It is a well-known fact that nurses constitute the largest proportion of the American health care workforce and that year after year, they are voted “the most trusted profession.” When patients talk about their experience in a hospital, they are most likely to remember the nurse who cared for them. But rarely do they think about what education went into this care. In her important book, Dr. Nurse: Science, Politics, and the Transformation of American Nursing, Dominique A. Tobbell meticulously details the processes by which nursing leaders fought to transform nurse education and research as part of nursing’s “academic project” after World War II (p. 1). And importantly, she lays out the ways that this project was, and remains, incomplete and limited due to the various racial, gendered, and interprofessional hierarchies at play.

Written in engaging and accessible prose, Tobbell sets out three main arguments for the book: that the nursing academic project exists in tension with nursing workforce needs; that this project has been shaped by the gendered politics of academia and interprofessional health care; and that this history is central to understanding current health workforce issues. Tobbell threads and expands on these arguments through five well-structured chapters (as well as an Introduction and Conclusion) that are organized both chronologically and thematically and supported by rigorous archival research from several key sites.

Chapter One recounts the longer history of the rationale and processes by which nursing education moved into the university sector post WWII. The increasing complexity of medical technology and patient care required much higher levels of nurse education than hospital-based training schools could provide. At the same time, buoyed by their role in the war effort, nurse leaders were of the belief that nurses themselves should be able to articulate what their practice looked like and be able to provide the scientific rationale for it. For this, a university-based education was required, but the push to establish university-based courses raised questions of equity and diversity. At the very moment of establishing its academic project then, Tobbell demonstrates the way that structures of racism and inequity were baked in to nursing science.

In Chapter Two, Tobbell highlights the foundational concerns that shaped the establishment of nursing as an academic discipline. Nursing’s academic project was also an epistemological one — what were the scholarly questions with which nurses should be concerned, and what were the ideas and theories with which they should engage? Tobbell calls this process nursing’s “boundary and legitimation work” (p. 55) and she clearly demonstrates that in the debates about how nurses would construct their own discipline, they engaged with “science as it was currently done” (p. 57) rather than developing a feminist critique of science. The first generation of nursing theorists made important strides in developing an approach to nursing science that prioritized wholistic approaches to health, but there were limits to this enterprise born of the lack of diversity in the profession and the types of questions that this generation of theorists chose to engage with.

These problems were exacerbated by the development of funding models that privileged the Academic Health Center (AHC). In Chapter Three, Tobbell explores the ways that NIH funding models and the gold standard randomized control trial (RCT) shaped the structures of the nursing research enterprise. Gender and power hierarchies were reproduced within and by AHCs, and the politics of interprofessional disciplines worked to limit the way that nurses were able to make a space for themselves. At the same time, the ability of nursing leadership to develop innovative research agendas was limited by what state health policy makers felt was appropriate. In Chapter Four, Tobbell clearly analyzes the role of state legislators and AHC administrators whose primary concern was the nursing workforce shortage. While nursing leaders knew that a baccalaureate-prepared nurse led to better patient outcomes and was necessary for the continued development of nursing science, state-level administrators were more concerned with delivering nurses to the bedside. Diploma and associate degree programs were more accessible to people from underserved communities, whose presence in nursing was so desperately needed. The move to baccalaureate education was essential but was also inherently exclusive. This problem of multiple pathways into nursing is one that has still not been solved and remains one of the greatest tensions within the health professional workforce debates.

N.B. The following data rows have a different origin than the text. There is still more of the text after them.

-- ==== Sys2Proof/Machine/Operands.lean ====
section
/-! DEFINITION. What a host access can name: the register map (10_state.md R23) and the space map
(10_state.md R50), with the class, the width and the capacity of each. Commands have no operand forms
(30_encoding.md R92); their operands are these registers and spaces (10_state.md R20). -/

namespace Sys2Proof.Machine

/-! ## Registers -/

/-- The registers of 10_state.md R23. -/
inductive Reg where
  | id | status | fault | cmd | cap0 | cap1
  | ilvK | ilvL | ilvPm | ilvBs
  | ilvC | ilvOnes | ilvNin | ilvNout | ilvNiter | ilvInlen | ilvOutlen
  | pcN | pcM | pcK | pcSnr | pcLs
  | pcLogn | pcInitshort | pcNnodes
  | rsGm | rsPrim | rsRp | rsRn | gfA | gfB
  | gfR | rsMaxsyn | rsDecstat
deriving DecidableEq, Repr

/-- The access classes of 10_state.md R23. -/
inductive RegClass where
  | rw
  | ro
  | roConst
  | wo
deriving DecidableEq, Repr

/-- The register a number names, column `No.` of 10_state.md R23; none where the table has no row. -/
def regOfNo : Byte → Option Reg
  | 0x00 => some .id
  | 0x01 => some .status
  | 0x02 => some .fault
  | 0x03 => some .cmd
  | 0x04 => some .cap0
  | 0x05 => some .cap1
  | 0x10 => some .ilvK
  | 0x11 => some .ilvL
  | 0x12 => some .ilvPm
  | 0x13 => some .ilvBs
  | 0x18 => some .ilvC
  | 0x19 => some .ilvOnes
  | 0x1A => some .ilvNin
  | 0x1B => some .ilvNout
  | 0x1C => some .ilvNiter
  | 0x1D => some .ilvInlen
  | 0x1E => some .ilvOutlen
  | 0x20 => some .pcN
  | 0x21 => some .pcM
  | 0x22 => some .pcK
  | 0x23 => some .pcSnr
  | 0x24 => some .pcLs
  | 0x28 => some .pcLogn
  | 0x29 => some .pcInitshort
  | 0x2A => some .pcNnodes
  | 0x30 => some .rsGm
  | 0x31 => some .rsPrim
  | 0x32 => some .rsRp
  | 0x33 => some .rsRn
  | 0x34 => some .gfA
  | 0x35 => some .gfB
  | 0x38 => some .gfR
  | 0x39 => some .rsMaxsyn
  | 0x3A => some .rsDecstat
  | _ => none

/-- The number of a register, column `No.` of 10_state.md R23. -/
def Reg.no : Reg → Byte
  | .id => 0x00
  | .status => 0x01
  | .fault => 0x02
  | .cmd => 0x03
  | .cap0 => 0x04
  | .cap1 => 0x05
  | .ilvK => 0x10
  | .ilvL => 0x11
  | .ilvPm => 0x12
  | .ilvBs => 0x13
  | .ilvC => 0x18
  | .ilvOnes => 0x19
  | .ilvNin => 0x1A
  | .ilvNout => 0x1B
  | .ilvNiter => 0x1C
  | .ilvInlen => 0x1D
  | .ilvOutlen => 0x1E
  | .pcN => 0x20
  | .pcM => 0x21
  | .pcK => 0x22
  | .pcSnr => 0x23
  | .pcLs => 0x24
  | .pcLogn => 0x28
  | .pcInitshort => 0x29
  | .pcNnodes => 0x2A
  | .rsGm => 0x30
  | .rsPrim => 0x31
  | .rsRp => 0x32
  | .rsRn => 0x33
  | .gfA => 0x34
  | .gfB => 0x35
  | .gfR => 0x38
  | .rsMaxsyn => 0x39
  | .rsDecstat => 0x3A

/-- Column `Class` of 10_state.md R23. -/
def Reg.cls : Reg → RegClass
  | .id | .cap0 | .cap1 => .roConst
  | .cmd => .wo
  | .status | .fault
  | .ilvC | .ilvOnes | .ilvNin | .ilvNout | .ilvNiter | .ilvInlen | .ilvOutlen
  | .pcLogn | .pcInitshort | .pcNnodes
  | .gfR | .rsMaxsyn | .rsDecstat => .ro
  | .ilvK | .ilvL | .ilvPm | .ilvBs
  | .pcN | .pcM | .pcK | .pcSnr | .pcLs
  | .rsGm | .rsPrim | .rsRp | .rsRn | .gfA | .gfB => .rw

/-- The engine whose parameter register this is, so whose VALID bit a host write clears
(10_state.md R47). GF_A and GF_B are no parameter registers (R45). -/
def Reg.engine : Reg → Option Engine
  | .ilvK | .ilvL | .ilvPm | .ilvBs => some .ilv
  | .pcN | .pcM | .pcK | .pcSnr | .pcLs => some .polar
  | .rsGm | .rsPrim | .rsRp | .rsRn => some .rs
  | .id | .status | .fault | .cmd | .cap0 | .cap1
  | .ilvC | .ilvOnes | .ilvNin | .ilvNout | .ilvNiter | .ilvInlen | .ilvOutlen
  | .pcLogn | .pcInitshort | .pcNnodes
  | .gfA | .gfB | .gfR | .rsMaxsyn | .rsDecstat => none

/-- The constant ID (10_state.md R24): "FEC1" in bits 31:0. -/
def idConst : Word64 := 0x0000000046454331

/-- CAP0 (10_state.md R28): log2(B), LLRW, PM_MAX, LOGN_MAX, GM_MAX, 8 bits each from bit 0 up. -/
def cap0Const (p : Params) : Word64 :=
  0#24 ++ BitVec.ofNat 8 p.gmMax ++ BitVec.ofNat 8 p.lognMax ++ BitVec.ofNat 8 p.pmMax ++
    BitVec.ofNat 8 p.llrw ++ BitVec.ofNat 8 (Nat.log2 p.b)

/-- CAP1 (10_state.md R28): IW_CAP in 23:0, IB_CAP in 47:24, RB_CAP in 63:48. A capacity that does
not fit its field shows its low bits (log entry 9). -/
def cap1Const (p : Params) : Word64 :=
  BitVec.ofNat 16 p.rbCap ++ BitVec.ofNat 24 p.ibCap ++ BitVec.ofNat 24 p.iwCap

/-- What a host read of a register returns (10_state.md R23); a read of CMD returns 0 (R27). -/
def Reg.read (p : Params) (g : Regs) : Reg → Word64
  | .id => idConst
  | .status => g.status
  | .fault => g.fault
  | .cmd => 0
  | .cap0 => cap0Const p
  | .cap1 => cap1Const p
  | .ilvK => g.ilvK
  | .ilvL => g.ilvL
  | .ilvPm => g.ilvPm
  | .ilvBs => g.ilvBs
  | .ilvC => g.ilvC
  | .ilvOnes => g.ilvOnes
  | .ilvNin => g.ilvNin
  | .ilvNout => g.ilvNout
  | .ilvNiter => g.ilvNiter
  | .ilvInlen => g.ilvInlen
  | .ilvOutlen => g.ilvOutlen
  | .pcN => g.pcN
  | .pcM => g.pcM
  | .pcK => g.pcK
  | .pcSnr => g.pcSnr
  | .pcLs => g.pcLs
  | .pcLogn => g.pcLogn
  | .pcInitshort => g.pcInitshort
  | .pcNnodes => g.pcNnodes
  | .rsGm => g.rsGm
  | .rsPrim => g.rsPrim
  | .rsRp => g.rsRp
  | .rsRn => g.rsRn
  | .gfA => g.gfA
  | .gfB => g.gfB
  | .gfR => g.gfR
  | .rsMaxsyn => g.rsMaxsyn
  | .rsDecstat => g.rsDecstat

/-- Store a host write to an `RW` register: all 64 bits as written (10_state.md R23, R29). A register
of another class stores nothing. -/
def Reg.store (g : Regs) (v : Word64) : Reg → Regs
  | .ilvK => { g with ilvK := v }
  | .ilvL => { g with ilvL := v }
  | .ilvPm => { g with ilvPm := v }
  | .ilvBs => { g with ilvBs := v }
  | .pcN => { g with pcN := v }
  | .pcM => { g with pcM := v }
  | .pcK => { g with pcK := v }
  | .pcSnr => { g with pcSnr := v }
  | .pcLs => { g with pcLs := v }
  | .rsGm => { g with rsGm := v }
  | .rsPrim => { g with rsPrim := v }
  | .rsRp => { g with rsRp := v }
  | .rsRn => { g with rsRn := v }
  | .gfA => { g with gfA := v }
  | .gfB => { g with gfB := v }
  | .id | .status | .fault | .cmd | .cap0 | .cap1
  | .ilvC | .ilvOnes | .ilvNin | .ilvNout | .ilvNiter | .ilvInlen | .ilvOutlen
  | .pcLogn | .pcInitshort | .pcNnodes
  | .gfR | .rsMaxsyn | .rsDecstat => g

/-- A host write to an `RW` register: store it, and clear the VALID bit of its engine where it is a
parameter register, whether or not the value changes (10_state.md R47). -/
def Reg.hostWrite (g : Regs) (v : Word64) (r : Reg) : Regs :=
  match r.engine with
  | some e => (r.store g v).putValid e false
  | none => r.store g v

/-! ## Spaces -/

/-- The spaces of 10_state.md R50 (`dout` is DO). -/
inductive Space where
  | iw | ib | isch | pi | po | di | llr | beta | dout | bhat | didx | tree | rb | syn | glog | galog
  | gen
deriving DecidableEq, Repr

/-- The kinds of 10_state.md R50. -/
inductive SpaceKind where
  | data
  | table
deriving DecidableEq, Repr

/-- The space a number names, column `No.` of 10_state.md R50. -/
def spaceOfNo : Nat → Option Space
  | 1 => some .iw
  | 2 => some .ib
  | 3 => some .isch
  | 4 => some .pi
  | 5 => some .po
  | 6 => some .di
  | 7 => some .llr
  | 8 => some .beta
  | 9 => some .dout
  | 10 => some .bhat
  | 11 => some .didx
  | 12 => some .tree
  | 13 => some .rb
  | 14 => some .syn
  | 15 => some .glog
  | 16 => some .galog
  | 17 => some .gen
  | _ => none

/-- The number of a space, column `No.` of 10_state.md R50. -/
def Space.no : Space → Nat
  | .iw => 1
  | .ib => 2
  | .isch => 3
  | .pi => 4
  | .po => 5
  | .di => 6
  | .llr => 7
  | .beta => 8
  | .dout => 9
  | .bhat => 10
  | .didx => 11
  | .tree => 12
  | .rb => 13
  | .syn => 14
  | .glog => 15
  | .galog => 16
  | .gen => 17

/-- Column `Kind` of 10_state.md R50. -/
def Space.kind : Space → SpaceKind
  | .iw | .ib | .pi | .po | .di | .llr | .rb => .data
  | .isch | .beta | .dout | .bhat | .didx | .tree | .syn | .glog | .galog | .gen => .table

/-- Column `Element` of 10_state.md R50: the width of an element in bits. -/
def Space.width (p : Params) : Space → Nat
  | .iw | .isch => p.b
  | .ib | .pi | .po | .di | .dout | .rb | .syn | .glog | .galog | .gen => 8
  | .llr => p.llrw
  | .beta => 1
  | .bhat | .tree => 64
  | .didx => 32

/-- The number of words ISCH holds for one stream, `E = 2·log2(B) + 2` (10_state.md R53). -/
def scheduleLen (B : Nat) : Nat := 2 * Nat.log2 B + 2

/-- Column `Elements (capacity)` of 10_state.md R50. -/
def Space.capacity (p : Params) : Space → Nat
  | .iw => p.iwCap
  | .ib => p.ibCap
  | .isch => p.pmMax * scheduleLen p.b
  | .pi | .po | .di | .dout => 2 ^ p.lognMax / 8
  | .llr | .beta | .bhat | .didx => 2 ^ p.lognMax
  | .tree => 2 ^ (p.lognMax + 1)
  | .rb | .syn | .gen => p.rbCap
  | .glog => 2 ^ p.gmMax
  | .galog => 2 * 2 ^ p.gmMax

/-- The low `w` bits of `v` (10_state.md R64 "keeps the low bits … that fit the element"). -/
def truncTo (w : Nat) (v : Word64) : Word64 := (v.setWidth w).setWidth 64

/-- What a host read returns for the stored element `v`: zero-extended, except LLR, which is
sign-extended (10_state.md R64, R56). -/
def Space.extend (p : Params) (sp : Space) (v : Word64) : Word64 :=
  match sp with
  | .llr => (v.setWidth p.llrw).signExtend 64
  | .iw | .ib | .isch | .pi | .po | .di | .beta | .dout | .bhat | .didx | .tree | .rb | .syn | .glog
  | .galog | .gen => v

end Sys2Proof.Machine
end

If the move to university-based education created disparities in the pathways to education and the types of knowledge produced, it also created what was known as the education-service gap. In Chapter Five, Tobbell explores the way this gap was created and documents the attempts made to address it. Across the country, various nurse leaders and administrators tried to address the problem through the creation of the Clinical Nurse Specialist, or unified models of research and practice, but they were continually stymied by the employment and reimbursement models within both universities and AHCs. The most significant barrier was the gendered power hierarchies within AHCs and the persistence of the medical profession in seeing nurses as handmaidens to physicians. Nurse leaders reading this book will nod their heads in recognition.

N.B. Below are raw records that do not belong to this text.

-- ==== Sys2Proof/Machine/Port.lean ====
section
/-! DEFINITION. The host port (20_memory.md R70): the four accesses with their faults
(60_exceptions.md R346), issuing a command (60_exceptions.md R348), the hardware reset
(70_reset_and_hazards.md R370), and the host-script shorthands (30_encoding.md R96, R97). -/

namespace Sys2Proof.Machine

/-- A host access that cannot be performed (60_exceptions.md R346): FAULT.OP is 0. -/
def hostFault (sub : Byte) (s : State) : State := raiseFault .hostAccess sub 0 s

/-- A write of `v` to CMD, in the order of tests of 60_exceptions.md R348: while FAULTED only exactly
SRESET executes (R335); then decoding (R340); then the command's own rule. -/
def issueCommand (v : Word64) (s : State) : Result :=
  if s.regs.faulted then
    if v = 0x0000000000000001 then exec .sreset s else .next s
  else
    match decode v with
    | .error _ => .next (raiseFault .illegalCmd 0 (v.setWidth 8) s)
    | .ok i => exec i s

/-- `HRegRead(no)` (20_memory.md R70, 60_exceptions.md R346). -/
def hostRegRead (no : Byte) (s : State) : State :=
  match regOfNo no with
  | none => (hostFault 1 s).returning 0
  | some r => s.returning (r.read s.par s.regs)

/-- `HRegWrite(no, v)` (20_memory.md R70, 60_exceptions.md R346, 10_state.md R23, R47). -/
def hostRegWrite (no : Byte) (v : Word64) (s : State) : Result :=
  match regOfNo no with
  | none => .next (hostFault 1 s)
  | some r =>
    match r.cls with
    | .ro => .next (hostFault 2 s)
    | .roConst => .next (hostFault 2 s)
    | .wo => issueCommand v s
    | .rw => .next (s.withRegs (r.hostWrite s.regs v))

/-- `HBufRead(space, index)` (20_memory.md R70, 60_exceptions.md R346, 10_state.md R64, R65). -/
def hostBufRead (space index : Nat) (s : State) : State :=
  match spaceOfNo space with
  | none => (hostFault 3 s).returning 0
  | some sp =>
    if sp.capacity s.par ≤ index then (hostFault 4 s).returning 0
    else
      let r := readElem sp index s
      r.2.returning (sp.extend s.par r.1)

/-- `HBufWrite(space, index, v)`: unknown space, then Table, then index (60_exceptions.md R346,
10_state.md R64). -/
def hostBufWrite (space index : Nat) (v : Word64) (s : State) : State :=
  match spaceOfNo space with
  | none => hostFault 3 s
  | some sp =>
    match sp.kind with
    | .table => hostFault 5 s
    | .data =>
      if sp.capacity s.par ≤ index then hostFault 4 s else s.write sp index [v]

/-- One host input (70_reset_and_hazards.md R384, R386). -/
def hostStep (x : HostInput) (s : State) : Result :=
  match x with
  | .regRead no => .next (hostRegRead no s)
  | .regWrite no v => hostRegWrite no v s
  | .bufRead space index => .next (hostBufRead space index s)
  | .bufWrite space index v => .next (hostBufWrite space index v s)
  | .hwReset => .next (resetBlock s)

/-- One step: the next host input; with none pending the block is idle (20_memory.md R78, log
entry 1). -/
def stepHost (s : State) : Result :=
  match s.pending with
  | [] => .next s
  | x :: rest => hostStep x { s with pending := rest }

/-- The state in which the next input is the write of a command word to CMD: `CMD` of
30_encoding.md R96 put in front of the pending inputs (log entry 1). -/
def placeCommand (s : State) (v : Word64) : State :=
  { s with pending := .regWrite 0x03 v :: s.pending }

/-! ## Host scripts (30_encoding.md R96, R97) -/

/-- `WR REG, v`. -/
def scriptWr (r : Reg) (v : Word64) : HostInput := .regWrite r.no v

/-- `RD REG`. -/
def scriptRd (r : Reg) : HostInput := .regRead r.no

/-- `BW SPACE[i], v`. -/
def scriptBw (sp : Space) (i : Nat) (v : Word64) : HostInput := .bufWrite sp.no i v

/-- `BR SPACE[i]`. -/
def scriptBr (sp : Space) (i : Nat) : HostInput := .bufRead sp.no i

/-- `CMD MNEMONIC`. -/
def scriptCmd (i : Instr) : HostInput := .regWrite 0x03 ((encode i).setWidth 64)

/-- `BWS SPACE[i..], v0, v1, …` (30_encoding.md R97). -/
def scriptBws (sp : Space) (i : Nat) (vs : List Word64) : List HostInput :=
  vs.mapIdx fun j v => scriptBw sp (i + j) v

end Sys2Proof.Machine
end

Tobbell’s book is a clarion call to administrators of health systems and schools of nursing everywhere. Professional hierarchies based on race and gender continue to stifle the way that health education is delivered, valued, and compensated, and these hierarchies shape the direction of scientific knowledge itself. Policy makers would benefit from reading this book if they are serious about clearing barriers to health professional education in the best interest of patients. Historians of health care more broadly would benefit from understanding the extraordinary battles that nurses have had to fight to be taken seriously and to develop their profession, at the same time as they carry the greatest burden of direct patient care. We cannot understand the development of the health systems we have today without understanding the challenges and limitations of nursing’s academic project.